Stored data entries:

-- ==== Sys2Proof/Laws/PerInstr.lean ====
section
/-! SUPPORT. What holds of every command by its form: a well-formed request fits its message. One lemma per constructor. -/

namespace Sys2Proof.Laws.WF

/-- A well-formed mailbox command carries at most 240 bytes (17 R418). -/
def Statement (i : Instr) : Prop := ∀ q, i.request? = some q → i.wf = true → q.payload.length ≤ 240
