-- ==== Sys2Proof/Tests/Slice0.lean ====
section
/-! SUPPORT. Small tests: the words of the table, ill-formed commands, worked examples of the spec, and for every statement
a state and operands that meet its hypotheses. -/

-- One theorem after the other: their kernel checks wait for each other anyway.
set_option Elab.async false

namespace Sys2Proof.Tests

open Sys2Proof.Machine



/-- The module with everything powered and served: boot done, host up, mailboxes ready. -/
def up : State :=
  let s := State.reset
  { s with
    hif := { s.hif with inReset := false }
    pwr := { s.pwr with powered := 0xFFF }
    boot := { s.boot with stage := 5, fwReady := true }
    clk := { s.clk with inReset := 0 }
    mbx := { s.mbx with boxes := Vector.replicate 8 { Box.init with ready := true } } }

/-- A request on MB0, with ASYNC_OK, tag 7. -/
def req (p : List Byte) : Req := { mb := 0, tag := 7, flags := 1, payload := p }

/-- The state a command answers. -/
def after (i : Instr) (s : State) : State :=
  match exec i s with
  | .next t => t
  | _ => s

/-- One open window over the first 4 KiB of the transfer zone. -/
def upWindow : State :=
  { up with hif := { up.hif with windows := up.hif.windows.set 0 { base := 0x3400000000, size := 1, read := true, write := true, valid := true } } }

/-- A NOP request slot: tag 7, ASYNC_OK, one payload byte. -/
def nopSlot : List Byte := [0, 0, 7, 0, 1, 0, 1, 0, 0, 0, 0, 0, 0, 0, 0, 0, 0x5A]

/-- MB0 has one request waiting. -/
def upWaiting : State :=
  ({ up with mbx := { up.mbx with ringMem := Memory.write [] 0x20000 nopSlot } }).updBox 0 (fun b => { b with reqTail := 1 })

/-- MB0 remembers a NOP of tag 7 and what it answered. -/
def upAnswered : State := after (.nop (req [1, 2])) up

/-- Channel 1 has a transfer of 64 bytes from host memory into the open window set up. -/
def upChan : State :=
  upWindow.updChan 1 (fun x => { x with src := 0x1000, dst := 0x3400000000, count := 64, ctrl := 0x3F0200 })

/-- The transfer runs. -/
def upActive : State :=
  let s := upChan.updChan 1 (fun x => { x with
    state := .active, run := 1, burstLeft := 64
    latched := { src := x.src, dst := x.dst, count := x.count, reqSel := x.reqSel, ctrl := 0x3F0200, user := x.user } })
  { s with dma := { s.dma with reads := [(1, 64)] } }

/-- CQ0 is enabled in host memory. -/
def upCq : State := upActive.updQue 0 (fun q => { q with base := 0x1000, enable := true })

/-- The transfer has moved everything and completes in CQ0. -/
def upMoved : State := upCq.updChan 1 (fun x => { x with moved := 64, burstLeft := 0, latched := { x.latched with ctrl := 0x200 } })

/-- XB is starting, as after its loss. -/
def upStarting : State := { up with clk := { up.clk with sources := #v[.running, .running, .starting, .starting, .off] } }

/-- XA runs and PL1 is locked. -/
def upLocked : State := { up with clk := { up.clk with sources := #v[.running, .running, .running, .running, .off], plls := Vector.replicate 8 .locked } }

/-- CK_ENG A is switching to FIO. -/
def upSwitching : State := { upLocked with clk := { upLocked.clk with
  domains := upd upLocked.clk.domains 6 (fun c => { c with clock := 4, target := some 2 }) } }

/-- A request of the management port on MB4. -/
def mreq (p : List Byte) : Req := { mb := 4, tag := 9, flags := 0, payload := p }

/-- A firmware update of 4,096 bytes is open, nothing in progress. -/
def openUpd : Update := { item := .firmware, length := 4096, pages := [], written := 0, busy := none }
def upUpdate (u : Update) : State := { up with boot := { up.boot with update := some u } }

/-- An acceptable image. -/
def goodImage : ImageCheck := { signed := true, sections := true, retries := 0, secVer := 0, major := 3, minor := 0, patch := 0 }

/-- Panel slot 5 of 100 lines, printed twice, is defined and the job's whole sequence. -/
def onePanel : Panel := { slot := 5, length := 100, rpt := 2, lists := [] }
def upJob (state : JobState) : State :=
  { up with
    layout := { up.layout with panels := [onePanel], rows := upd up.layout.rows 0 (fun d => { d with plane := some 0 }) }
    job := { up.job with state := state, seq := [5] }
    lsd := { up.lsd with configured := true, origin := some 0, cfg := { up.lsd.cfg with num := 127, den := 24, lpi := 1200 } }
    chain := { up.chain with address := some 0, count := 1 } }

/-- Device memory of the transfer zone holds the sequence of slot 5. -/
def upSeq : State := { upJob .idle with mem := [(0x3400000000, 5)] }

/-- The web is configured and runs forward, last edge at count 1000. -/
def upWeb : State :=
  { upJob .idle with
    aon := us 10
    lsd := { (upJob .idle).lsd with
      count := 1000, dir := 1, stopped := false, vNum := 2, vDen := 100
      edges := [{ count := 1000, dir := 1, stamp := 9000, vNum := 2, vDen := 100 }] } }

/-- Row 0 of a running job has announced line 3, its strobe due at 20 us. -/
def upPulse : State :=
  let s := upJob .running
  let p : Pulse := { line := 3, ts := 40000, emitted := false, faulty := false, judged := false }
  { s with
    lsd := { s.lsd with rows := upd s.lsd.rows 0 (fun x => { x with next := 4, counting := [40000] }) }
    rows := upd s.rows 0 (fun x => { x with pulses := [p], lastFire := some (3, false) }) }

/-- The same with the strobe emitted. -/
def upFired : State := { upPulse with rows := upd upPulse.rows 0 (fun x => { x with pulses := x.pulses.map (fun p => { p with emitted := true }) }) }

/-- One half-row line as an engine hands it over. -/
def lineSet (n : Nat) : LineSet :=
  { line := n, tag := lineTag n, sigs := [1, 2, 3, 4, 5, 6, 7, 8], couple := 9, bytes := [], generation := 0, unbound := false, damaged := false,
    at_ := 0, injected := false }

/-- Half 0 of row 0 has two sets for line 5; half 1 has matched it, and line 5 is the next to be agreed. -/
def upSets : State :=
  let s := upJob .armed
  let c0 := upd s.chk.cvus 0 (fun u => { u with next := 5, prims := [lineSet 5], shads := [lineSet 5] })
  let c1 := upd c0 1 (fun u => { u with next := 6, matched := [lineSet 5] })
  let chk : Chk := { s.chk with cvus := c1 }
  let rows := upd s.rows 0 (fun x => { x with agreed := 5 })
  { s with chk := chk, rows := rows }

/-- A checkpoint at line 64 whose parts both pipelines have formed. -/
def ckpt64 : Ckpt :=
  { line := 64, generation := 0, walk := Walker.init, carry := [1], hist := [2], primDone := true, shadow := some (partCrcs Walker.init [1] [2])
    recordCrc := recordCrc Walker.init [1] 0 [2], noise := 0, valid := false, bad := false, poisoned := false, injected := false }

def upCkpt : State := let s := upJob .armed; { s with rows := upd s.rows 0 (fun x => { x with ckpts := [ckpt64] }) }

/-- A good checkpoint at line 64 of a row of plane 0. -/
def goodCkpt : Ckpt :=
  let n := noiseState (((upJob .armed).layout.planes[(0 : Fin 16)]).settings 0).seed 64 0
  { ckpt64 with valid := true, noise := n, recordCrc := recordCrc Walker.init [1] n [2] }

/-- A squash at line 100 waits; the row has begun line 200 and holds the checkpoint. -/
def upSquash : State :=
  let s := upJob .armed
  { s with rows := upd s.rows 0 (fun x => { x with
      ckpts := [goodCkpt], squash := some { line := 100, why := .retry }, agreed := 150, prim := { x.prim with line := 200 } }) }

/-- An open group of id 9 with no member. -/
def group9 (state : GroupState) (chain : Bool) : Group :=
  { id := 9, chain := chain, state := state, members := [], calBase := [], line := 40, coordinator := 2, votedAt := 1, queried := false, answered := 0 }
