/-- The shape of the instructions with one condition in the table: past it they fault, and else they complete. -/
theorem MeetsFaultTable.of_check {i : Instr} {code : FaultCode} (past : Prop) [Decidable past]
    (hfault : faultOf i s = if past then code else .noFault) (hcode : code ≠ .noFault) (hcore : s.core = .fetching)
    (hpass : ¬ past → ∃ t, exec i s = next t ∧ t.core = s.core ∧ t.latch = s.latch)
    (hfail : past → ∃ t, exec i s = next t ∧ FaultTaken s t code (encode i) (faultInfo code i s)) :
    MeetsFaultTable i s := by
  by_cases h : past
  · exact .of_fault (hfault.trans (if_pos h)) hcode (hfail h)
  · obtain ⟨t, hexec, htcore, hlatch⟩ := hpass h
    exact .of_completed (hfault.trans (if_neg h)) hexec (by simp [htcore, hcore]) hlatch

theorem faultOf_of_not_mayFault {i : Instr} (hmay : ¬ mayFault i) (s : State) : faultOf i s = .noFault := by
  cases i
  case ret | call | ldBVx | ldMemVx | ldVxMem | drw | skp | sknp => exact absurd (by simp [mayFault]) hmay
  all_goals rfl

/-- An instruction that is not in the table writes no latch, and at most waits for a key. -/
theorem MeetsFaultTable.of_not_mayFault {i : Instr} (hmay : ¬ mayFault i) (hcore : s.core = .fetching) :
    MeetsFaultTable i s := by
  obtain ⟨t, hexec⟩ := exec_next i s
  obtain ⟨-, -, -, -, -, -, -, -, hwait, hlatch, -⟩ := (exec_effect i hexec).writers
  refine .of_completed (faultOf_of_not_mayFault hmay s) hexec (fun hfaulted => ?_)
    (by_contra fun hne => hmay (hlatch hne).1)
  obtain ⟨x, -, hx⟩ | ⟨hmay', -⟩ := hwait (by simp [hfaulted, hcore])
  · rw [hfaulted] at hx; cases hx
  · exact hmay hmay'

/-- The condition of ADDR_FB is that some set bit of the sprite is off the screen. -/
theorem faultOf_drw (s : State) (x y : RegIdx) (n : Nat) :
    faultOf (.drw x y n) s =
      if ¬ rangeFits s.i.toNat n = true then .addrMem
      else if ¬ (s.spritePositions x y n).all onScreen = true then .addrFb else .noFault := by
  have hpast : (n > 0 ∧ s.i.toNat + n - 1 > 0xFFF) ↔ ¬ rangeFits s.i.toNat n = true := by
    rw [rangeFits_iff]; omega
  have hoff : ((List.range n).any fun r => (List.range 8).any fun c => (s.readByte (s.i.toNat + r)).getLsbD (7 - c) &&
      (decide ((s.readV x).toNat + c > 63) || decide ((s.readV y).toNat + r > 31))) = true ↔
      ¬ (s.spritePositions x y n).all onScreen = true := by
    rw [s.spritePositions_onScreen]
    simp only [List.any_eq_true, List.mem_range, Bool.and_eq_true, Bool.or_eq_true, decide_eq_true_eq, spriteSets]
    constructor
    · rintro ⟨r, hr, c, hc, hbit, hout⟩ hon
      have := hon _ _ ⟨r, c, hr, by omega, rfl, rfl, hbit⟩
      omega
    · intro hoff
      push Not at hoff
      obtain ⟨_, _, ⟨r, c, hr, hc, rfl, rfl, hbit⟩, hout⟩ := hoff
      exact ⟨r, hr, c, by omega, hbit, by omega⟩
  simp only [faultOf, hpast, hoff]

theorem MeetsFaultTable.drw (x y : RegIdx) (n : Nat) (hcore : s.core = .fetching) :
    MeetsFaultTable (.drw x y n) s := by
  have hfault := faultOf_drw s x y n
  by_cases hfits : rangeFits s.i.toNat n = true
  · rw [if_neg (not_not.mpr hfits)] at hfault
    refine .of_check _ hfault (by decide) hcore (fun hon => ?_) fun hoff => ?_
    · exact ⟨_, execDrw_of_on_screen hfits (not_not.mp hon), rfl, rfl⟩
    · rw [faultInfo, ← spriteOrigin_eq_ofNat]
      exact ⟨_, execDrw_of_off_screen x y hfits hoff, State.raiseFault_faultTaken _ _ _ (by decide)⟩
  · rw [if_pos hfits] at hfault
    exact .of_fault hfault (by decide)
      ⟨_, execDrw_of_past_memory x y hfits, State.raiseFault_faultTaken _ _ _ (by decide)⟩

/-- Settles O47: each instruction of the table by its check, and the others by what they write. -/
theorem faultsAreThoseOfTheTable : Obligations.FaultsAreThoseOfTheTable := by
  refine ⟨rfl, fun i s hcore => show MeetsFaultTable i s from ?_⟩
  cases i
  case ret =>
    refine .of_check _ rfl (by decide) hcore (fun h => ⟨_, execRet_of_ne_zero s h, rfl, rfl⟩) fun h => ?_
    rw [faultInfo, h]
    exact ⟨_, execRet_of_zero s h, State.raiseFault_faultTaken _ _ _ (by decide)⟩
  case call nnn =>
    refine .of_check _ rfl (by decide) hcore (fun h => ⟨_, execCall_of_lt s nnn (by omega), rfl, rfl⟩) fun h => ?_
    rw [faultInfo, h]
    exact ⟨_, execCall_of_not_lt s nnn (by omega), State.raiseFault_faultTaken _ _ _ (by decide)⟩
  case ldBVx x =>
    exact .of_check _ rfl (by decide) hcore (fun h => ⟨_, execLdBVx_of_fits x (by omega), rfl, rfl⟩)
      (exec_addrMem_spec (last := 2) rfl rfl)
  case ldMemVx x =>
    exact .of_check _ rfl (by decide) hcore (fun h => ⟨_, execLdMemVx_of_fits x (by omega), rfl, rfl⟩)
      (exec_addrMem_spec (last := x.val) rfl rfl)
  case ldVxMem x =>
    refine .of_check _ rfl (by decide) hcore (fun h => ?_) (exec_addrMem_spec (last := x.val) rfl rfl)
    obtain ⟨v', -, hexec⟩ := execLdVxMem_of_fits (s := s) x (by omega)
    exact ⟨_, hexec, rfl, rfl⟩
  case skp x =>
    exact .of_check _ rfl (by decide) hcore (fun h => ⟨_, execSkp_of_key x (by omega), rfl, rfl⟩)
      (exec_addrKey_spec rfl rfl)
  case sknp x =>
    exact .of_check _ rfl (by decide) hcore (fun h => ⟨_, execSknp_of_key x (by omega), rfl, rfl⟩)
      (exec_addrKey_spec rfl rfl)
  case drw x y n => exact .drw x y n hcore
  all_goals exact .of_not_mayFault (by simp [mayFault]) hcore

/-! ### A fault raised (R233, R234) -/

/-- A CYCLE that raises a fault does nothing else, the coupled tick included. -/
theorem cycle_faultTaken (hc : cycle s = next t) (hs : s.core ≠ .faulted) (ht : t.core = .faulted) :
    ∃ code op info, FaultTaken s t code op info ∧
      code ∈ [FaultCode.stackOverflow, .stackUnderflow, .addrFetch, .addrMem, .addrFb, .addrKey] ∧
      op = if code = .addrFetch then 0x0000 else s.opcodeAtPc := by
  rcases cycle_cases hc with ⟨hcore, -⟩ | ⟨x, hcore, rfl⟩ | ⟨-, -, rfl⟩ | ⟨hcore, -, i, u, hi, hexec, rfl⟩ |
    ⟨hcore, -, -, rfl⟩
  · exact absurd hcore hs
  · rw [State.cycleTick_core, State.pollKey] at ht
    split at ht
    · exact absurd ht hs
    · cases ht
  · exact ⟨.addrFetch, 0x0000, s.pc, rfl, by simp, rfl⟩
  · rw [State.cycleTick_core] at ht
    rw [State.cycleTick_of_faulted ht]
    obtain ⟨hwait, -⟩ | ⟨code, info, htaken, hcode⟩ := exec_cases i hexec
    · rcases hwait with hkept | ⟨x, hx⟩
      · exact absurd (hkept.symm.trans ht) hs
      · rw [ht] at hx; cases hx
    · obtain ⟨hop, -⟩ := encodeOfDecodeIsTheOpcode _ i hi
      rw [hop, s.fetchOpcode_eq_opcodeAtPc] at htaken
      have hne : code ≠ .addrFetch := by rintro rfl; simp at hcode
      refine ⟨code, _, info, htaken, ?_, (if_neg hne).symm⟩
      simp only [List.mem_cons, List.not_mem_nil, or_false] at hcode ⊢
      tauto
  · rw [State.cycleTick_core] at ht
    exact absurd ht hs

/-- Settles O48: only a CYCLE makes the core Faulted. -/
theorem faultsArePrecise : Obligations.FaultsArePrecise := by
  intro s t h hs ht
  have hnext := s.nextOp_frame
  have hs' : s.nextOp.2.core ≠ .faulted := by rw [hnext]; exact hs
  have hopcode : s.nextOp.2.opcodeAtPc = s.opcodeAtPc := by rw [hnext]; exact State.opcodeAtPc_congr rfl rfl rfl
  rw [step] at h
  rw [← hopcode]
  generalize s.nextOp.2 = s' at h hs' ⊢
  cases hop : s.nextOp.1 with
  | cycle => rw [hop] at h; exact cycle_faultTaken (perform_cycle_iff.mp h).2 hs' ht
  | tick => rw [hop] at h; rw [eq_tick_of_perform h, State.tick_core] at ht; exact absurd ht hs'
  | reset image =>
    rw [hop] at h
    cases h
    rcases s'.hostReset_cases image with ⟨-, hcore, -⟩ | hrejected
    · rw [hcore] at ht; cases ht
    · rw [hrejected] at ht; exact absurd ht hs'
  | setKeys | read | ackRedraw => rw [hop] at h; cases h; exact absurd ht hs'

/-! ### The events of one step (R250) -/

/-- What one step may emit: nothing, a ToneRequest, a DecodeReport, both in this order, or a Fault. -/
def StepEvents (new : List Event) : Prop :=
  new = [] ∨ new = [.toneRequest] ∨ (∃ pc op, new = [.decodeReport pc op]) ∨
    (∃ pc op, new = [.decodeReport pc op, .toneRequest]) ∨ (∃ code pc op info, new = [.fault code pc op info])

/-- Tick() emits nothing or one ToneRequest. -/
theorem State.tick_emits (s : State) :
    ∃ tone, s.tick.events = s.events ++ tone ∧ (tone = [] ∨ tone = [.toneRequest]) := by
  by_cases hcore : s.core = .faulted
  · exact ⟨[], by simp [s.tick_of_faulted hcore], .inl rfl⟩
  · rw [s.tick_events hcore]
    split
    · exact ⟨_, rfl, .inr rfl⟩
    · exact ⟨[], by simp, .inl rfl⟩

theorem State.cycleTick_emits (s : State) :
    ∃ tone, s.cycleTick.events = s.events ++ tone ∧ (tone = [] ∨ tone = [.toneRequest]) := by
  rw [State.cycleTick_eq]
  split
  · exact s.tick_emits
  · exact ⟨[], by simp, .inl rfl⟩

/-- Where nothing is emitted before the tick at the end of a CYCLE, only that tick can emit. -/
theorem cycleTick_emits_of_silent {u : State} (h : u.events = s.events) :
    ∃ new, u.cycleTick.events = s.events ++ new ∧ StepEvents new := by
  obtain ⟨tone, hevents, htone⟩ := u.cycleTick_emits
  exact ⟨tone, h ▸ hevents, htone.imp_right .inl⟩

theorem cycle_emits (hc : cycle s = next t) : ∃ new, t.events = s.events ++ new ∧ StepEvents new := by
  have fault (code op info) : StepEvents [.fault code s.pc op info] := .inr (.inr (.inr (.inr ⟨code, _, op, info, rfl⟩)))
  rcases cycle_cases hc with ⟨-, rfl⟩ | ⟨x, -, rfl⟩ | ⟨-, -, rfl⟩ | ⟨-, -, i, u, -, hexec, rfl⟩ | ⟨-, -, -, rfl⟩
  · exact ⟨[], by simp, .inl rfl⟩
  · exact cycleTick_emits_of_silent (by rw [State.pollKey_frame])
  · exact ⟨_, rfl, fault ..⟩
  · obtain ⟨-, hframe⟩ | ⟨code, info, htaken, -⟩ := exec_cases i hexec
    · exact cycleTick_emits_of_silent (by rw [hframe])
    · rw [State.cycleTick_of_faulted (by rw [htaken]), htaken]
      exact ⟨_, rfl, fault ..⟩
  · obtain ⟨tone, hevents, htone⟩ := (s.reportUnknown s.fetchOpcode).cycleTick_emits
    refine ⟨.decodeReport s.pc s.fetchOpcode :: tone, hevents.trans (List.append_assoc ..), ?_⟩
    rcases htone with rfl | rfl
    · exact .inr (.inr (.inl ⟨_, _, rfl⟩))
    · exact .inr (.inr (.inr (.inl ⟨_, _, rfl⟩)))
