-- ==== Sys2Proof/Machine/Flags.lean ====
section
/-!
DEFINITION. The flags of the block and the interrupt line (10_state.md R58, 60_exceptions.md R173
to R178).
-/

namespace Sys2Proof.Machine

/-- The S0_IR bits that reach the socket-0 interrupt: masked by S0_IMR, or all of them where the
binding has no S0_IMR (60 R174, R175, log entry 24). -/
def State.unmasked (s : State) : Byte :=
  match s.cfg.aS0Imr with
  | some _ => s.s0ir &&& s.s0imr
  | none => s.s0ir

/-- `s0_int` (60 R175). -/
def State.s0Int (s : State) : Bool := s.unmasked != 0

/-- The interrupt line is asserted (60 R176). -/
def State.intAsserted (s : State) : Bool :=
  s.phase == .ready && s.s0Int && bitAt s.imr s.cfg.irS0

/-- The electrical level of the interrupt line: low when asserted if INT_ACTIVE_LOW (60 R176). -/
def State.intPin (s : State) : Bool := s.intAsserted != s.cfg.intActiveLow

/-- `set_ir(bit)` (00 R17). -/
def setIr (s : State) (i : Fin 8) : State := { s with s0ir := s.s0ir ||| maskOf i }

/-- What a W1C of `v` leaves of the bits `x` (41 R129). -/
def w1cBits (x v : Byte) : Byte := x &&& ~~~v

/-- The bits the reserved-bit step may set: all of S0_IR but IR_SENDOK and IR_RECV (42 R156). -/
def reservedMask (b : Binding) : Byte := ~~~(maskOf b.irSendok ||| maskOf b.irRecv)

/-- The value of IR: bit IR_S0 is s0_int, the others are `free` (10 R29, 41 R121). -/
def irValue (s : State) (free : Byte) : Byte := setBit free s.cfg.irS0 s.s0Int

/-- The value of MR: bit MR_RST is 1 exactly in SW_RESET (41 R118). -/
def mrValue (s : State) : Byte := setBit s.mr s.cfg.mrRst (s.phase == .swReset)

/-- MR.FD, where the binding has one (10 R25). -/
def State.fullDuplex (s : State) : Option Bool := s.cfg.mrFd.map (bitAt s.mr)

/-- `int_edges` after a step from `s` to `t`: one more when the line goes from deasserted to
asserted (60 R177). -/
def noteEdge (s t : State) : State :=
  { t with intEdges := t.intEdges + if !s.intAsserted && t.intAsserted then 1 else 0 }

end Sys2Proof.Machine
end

- _WORK TASK_
When you reach the line with "the screen. -/" in the records above, start writing out lines exactly, and stop once the line with "have hoff : ((List.range" has been written; include nothing else.

- _TASK OUTPUT_
/-- The condition of ADDR_FB is that some set bit of the sprite is off the screen. -/
theorem faultOf_drw (s : State) (x y : RegIdx) (n : Nat) :
    faultOf (.drw x y n) s =
      if ¬ rangeFits s.i.toNat n = true then .addrMem
      else if ¬ (s.spritePositions x y n).all onScreen = true then .addrFb else .noFault := by
  have hpast : (n > 0 ∧ s.i.toNat + n - 1 > 0xFFF) ↔ ¬ rangeFits s.i.toNat n = true := by
    rw [rangeFits_iff]; omega
  have hoff : ((List.range n).any fun r => (List.range 8).any fun c => (s.readByte (s.i.toNat + r)).getLsbD (7 - c) &&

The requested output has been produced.